Setting in-repository policy via Butler

I’m working on creating API to allow scripts to add Policy to butler output repositories. (in DM-7777)

The ‘new’ butler API allows a repository-arguments structure to be passed to butler when loading input repositories and when creating output repositories. I’m thinking of adding a parameter to that structure that accepts a dict (or Butler.Policy instance, which extends dict) for that purpose. The new policy would get written into the repository, used while the repository is getting used as an output, and loaded when the repository is loaded as an input.

Setting the in-repository policy should only be allowed on output repositories (input repositories should not be modified, generally speaking).

The only API change would be adding a keyword to lsst.daf.persistence.RepositoryArgs:

class RepositoryArgs(object):
    def __init__(..., policy=None):
        ...

so that then a policy can be created in a script e.g.:

newPolicy = {
    'datasets': {
        'testDataset': {
            'python': 'lsst.daf.persistence.test.TestObject',
            'template': 'basic/id%(id)s.pickle',
            'storage': 'PickleStorage'
        }
    }
}

and passed to butler:

repoArgs = lsst.daf.persistence.RepositoryArgs(root='path/to/output/repo', policy=newPolicy)
butler = lsst.daf.persistence.butler(inputs='path/to/inputs', outputs=repoArgs)

People that are interested in adding policy to repositories - does this work for you? Do you have other ideas, or requirements that I’ve overlooked?

I’d specifically like +/- feedback from @ktl on this.

I’m a bit confused. As a naïve user, does this change the way that I create a butler? I currently only need to know the root to read or write it.

It will not change the way you create a butler (unless you want to add Policy details to the repository, which it sounds like you do not.)

So if someone else has configured the Policy details I’ll still get them? Sorry to be dense, but I don’t understand all the changes you are making.

You’re not being dense. Thank you for considering it.

The short answer is yes.

Slightly longer: when ‘someone else’ creates the repository (as an output repository) and adds new policy details during butler init, that policy will get written to the repo. Later, when you use that repo as an input repository, butler will load that in-repo policy that it finds in the repo.

The new butler api has not been seen much in the wild yet. (I don’t really know how to push it out & get people using it). But you can read more about it at https://ldm-463.lsst.io/v/draft/

For other Science Pipelines people wondering how this affects them, I think (confirmation from someone knows welcome) the idea is that (Super)Tasks will define their output data products in these per-repository policies rather than in the per-camera policy files we use now (or even the base-class policy file @pgee has been moving definitions to recently). Until that’s possible, I don’t think we have a direct use for this feature.

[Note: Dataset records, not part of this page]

namespace E
/-- HOME ERR_STATUS.SF_CORRECTED (R204). -/
def HOME_SF_CORRECTED : ErrBit := ⟨.home, 16⟩
/-- HOME ERR_STATUS.SF_UNCORRECTABLE (R204). -/
def HOME_SF_UNCORRECTABLE : ErrBit := ⟨.home, 17⟩
/-- HOME ERR_STATUS.PROTOCOL (R204). -/
def HOME_PROTOCOL : ErrBit := ⟨.home, 18⟩
/-- HOME ERR_STATUS.SNOOP_TIMEOUT (R204). -/
def HOME_SNOOP_TIMEOUT : ErrBit := ⟨.home, 19⟩
/-- DDR ERR_STATUS.UNSUPPORTED_DIMM (R233). -/
def DDR_UNSUPPORTED_DIMM : ErrBit := ⟨.ddr, 16⟩
/-- DDR ERR_STATUS.TRAIN_FAIL (R233). -/
def DDR_TRAIN_FAIL : ErrBit := ⟨.ddr, 17⟩
/-- DDR ERR_STATUS.ERASE_EXHAUSTED (R233). -/
def DDR_ERASE_EXHAUSTED : ErrBit := ⟨.ddr, 18⟩
/-- DDR ERR_STATUS.CHANNEL_LOST (R233). -/
def DDR_CHANNEL_LOST : ErrBit := ⟨.ddr, 19⟩
/-- TIER ERR_STATUS.JOURNAL_FULL (R274). -/
def TIER_JOURNAL_FULL : ErrBit := ⟨.tier, 16⟩
/-- TIER ERR_STATUS.STARVED (R274). -/
def TIER_STARVED : ErrBit := ⟨.tier, 17⟩
/-- TIER ERR_STATUS.MAP_UNCORRECTABLE (R274). -/
def TIER_MAP_UNCORRECTABLE : ErrBit := ⟨.tier, 18⟩
/-- TIER ERR_STATUS.SHELF_AUTH (R274). -/
def TIER_SHELF_AUTH : ErrBit := ⟨.tier, 19⟩
/-- CODEC ERR_STATUS.FRAME_FORMAT (R302). -/
def CODEC_FRAME_FORMAT : ErrBit := ⟨.codec, 16⟩
/-- CODEC ERR_STATUS.FRAME_VERSION (R302). -/
def CODEC_FRAME_VERSION : ErrBit := ⟨.codec, 17⟩
/-- CODEC ERR_STATUS.BUFFER_UNCORRECTABLE (R302). -/
def CODEC_BUFFER_UNCORRECTABLE : ErrBit := ⟨.codec, 18⟩
/-- SEED ERR_STATUS.DRBG_FAIL (R344). -/
def SEED_DRBG_FAIL : ErrBit := ⟨.seed, 16⟩
/-- SEED ERR_STATUS.SLOT_UNCORRECTABLE (R344). -/
def SEED_SLOT_UNCORRECTABLE : ErrBit := ⟨.seed, 17⟩
/-- SEED ERR_STATUS.LIMIT_OVERRUN (R344). -/
def SEED_LIMIT_OVERRUN : ErrBit := ⟨.seed, 18⟩
/-- CIPH ERR_STATUS.PIPE_UNCORRECTABLE (R346). -/
def CIPH_PIPE_UNCORRECTABLE : ErrBit := ⟨.ciph, 16⟩
/-- CIPH ERR_STATUS.PRIV_TOO_LONG (R346). -/
def CIPH_PRIV_TOO_LONG : ErrBit := ⟨.ciph, 17⟩
/-- TEN ERR_STATUS.QUEUE_HALT (R377). -/
def TEN_QUEUE_HALT : ErrBit := ⟨.ten, 16⟩
/-- TEN ERR_STATUS.QUEUE_BUSY (R377). -/
def TEN_QUEUE_BUSY : ErrBit := ⟨.ten, 17⟩
/-- TEN ERR_STATUS.CONTEXT_UNCORRECTABLE (R377). -/
def TEN_CONTEXT_UNCORRECTABLE : ErrBit := ⟨.ten, 18⟩
/-- BULK ERR_STATUS.LOG_UNCORRECTABLE (R377). -/
def BULK_LOG_UNCORRECTABLE : ErrBit := ⟨.bulk, 16⟩
/-- HYL ERR_STATUS.LINK_DOWN (R449). -/
def HYL_LINK_DOWN : ErrBit := ⟨.hyl, 16⟩
/-- HYL ERR_STATUS.REPAIRED (R449). -/
def HYL_REPAIRED : ErrBit := ⟨.hyl, 17⟩
/-- GUY ERR_STATUS.DECLARED_DOWN (R449). -/
def GUY_DECLARED_DOWN : ErrBit := ⟨.guy, 16⟩
/-- GUY ERR_STATUS.REFUSED (R449). -/
def GUY_REFUSED : ErrBit := ⟨.guy, 17⟩
/-- PG ERR_STATUS.UNBOUND_RID (R449). -/
def PG_UNBOUND_RID : ErrBit := ⟨.pg, 16⟩
/-- PG ERR_STATUS.COMPLETION_TIMEOUT (R449). -/
def PG_COMPLETION_TIMEOUT : ErrBit := ⟨.pg, 17⟩
/-- PG ERR_STATUS.SURPRISE_DOWN (R449). -/
def PG_SURPRISE_DOWN : ErrBit := ⟨.pg, 18⟩
/-- PG ERR_STATUS.SHELF_RELEASE (R449). -/
def PG_SHELF_RELEASE : ErrBit := ⟨.pg, 19⟩
/-- FAB ERR_STATUS.FLIT_CORRECTED (R487). -/
def FAB_FLIT_CORRECTED : ErrBit := ⟨.fab, 16⟩
/-- FAB ERR_STATUS.PAYLOAD_POISONED (R487). -/
def FAB_PAYLOAD_POISONED : ErrBit := ⟨.fab, 17⟩
/-- FAB ERR_STATUS.HEADER_UNCORRECTABLE (R487). -/
def FAB_HEADER_UNCORRECTABLE : ErrBit := ⟨.fab, 18⟩
/-- FAB ERR_STATUS.NOROUTE (R487). -/
def FAB_NOROUTE : ErrBit := ⟨.fab, 19⟩
/-- RAKE ERR_STATUS.CE_RATE (R499). -/
def RAKE_CE_RATE : ErrBit := ⟨.rake, 16⟩
/-- RAKE ERR_STATUS.PASS_LATE (R499). -/
def RAKE_PASS_LATE : ErrBit := ⟨.rake, 17⟩
/-- RAKE ERR_STATUS.ECS_HIGH (R499). -/
def RAKE_ECS_HIGH : ErrBit := ⟨.rake, 18⟩
/-- PKG ERR_STATUS.THERMTRIP (R537). -/
def PKG_THERMTRIP : ErrBit := ⟨.pkg, 16⟩
/-- PKG ERR_STATUS.OVERTEMP (R537). -/
def PKG_OVERTEMP : ErrBit := ⟨.pkg, 17⟩
/-- PKG ERR_STATUS.AVS_FAULT (R537). -/
def PKG_AVS_FAULT : ErrBit := ⟨.pkg, 18⟩
/-- PKG ERR_STATUS.POWER_LIMITING (R537). -/
def PKG_POWER_LIMITING : ErrBit := ⟨.pkg, 19⟩
/-- PKG ERR_STATUS.RAIL_LOST (R537). -/
def PKG_RAIL_LOST : ErrBit := ⟨.pkg, 20⟩
end E

open R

Don’t we still need a common set of definitions even if the outputs are per-repository? I’m expecting that HSC and DECam data will look basically identical to the analysis scripts.

If not, it’s even more important that @jalt arranges the data sets at NCSA so that all datasets from a given camera share a common root that the butler points at.

I think it’d be really helpful to have a relatively short document describing (or at least mentioning) the features that are in the butler that the `classic’ butler didn’t have.

That sounds reasonable. I created https://jira.lsstcorp.org/browse/DM-8080, probably I’ll do this by adding a section to LDM-463.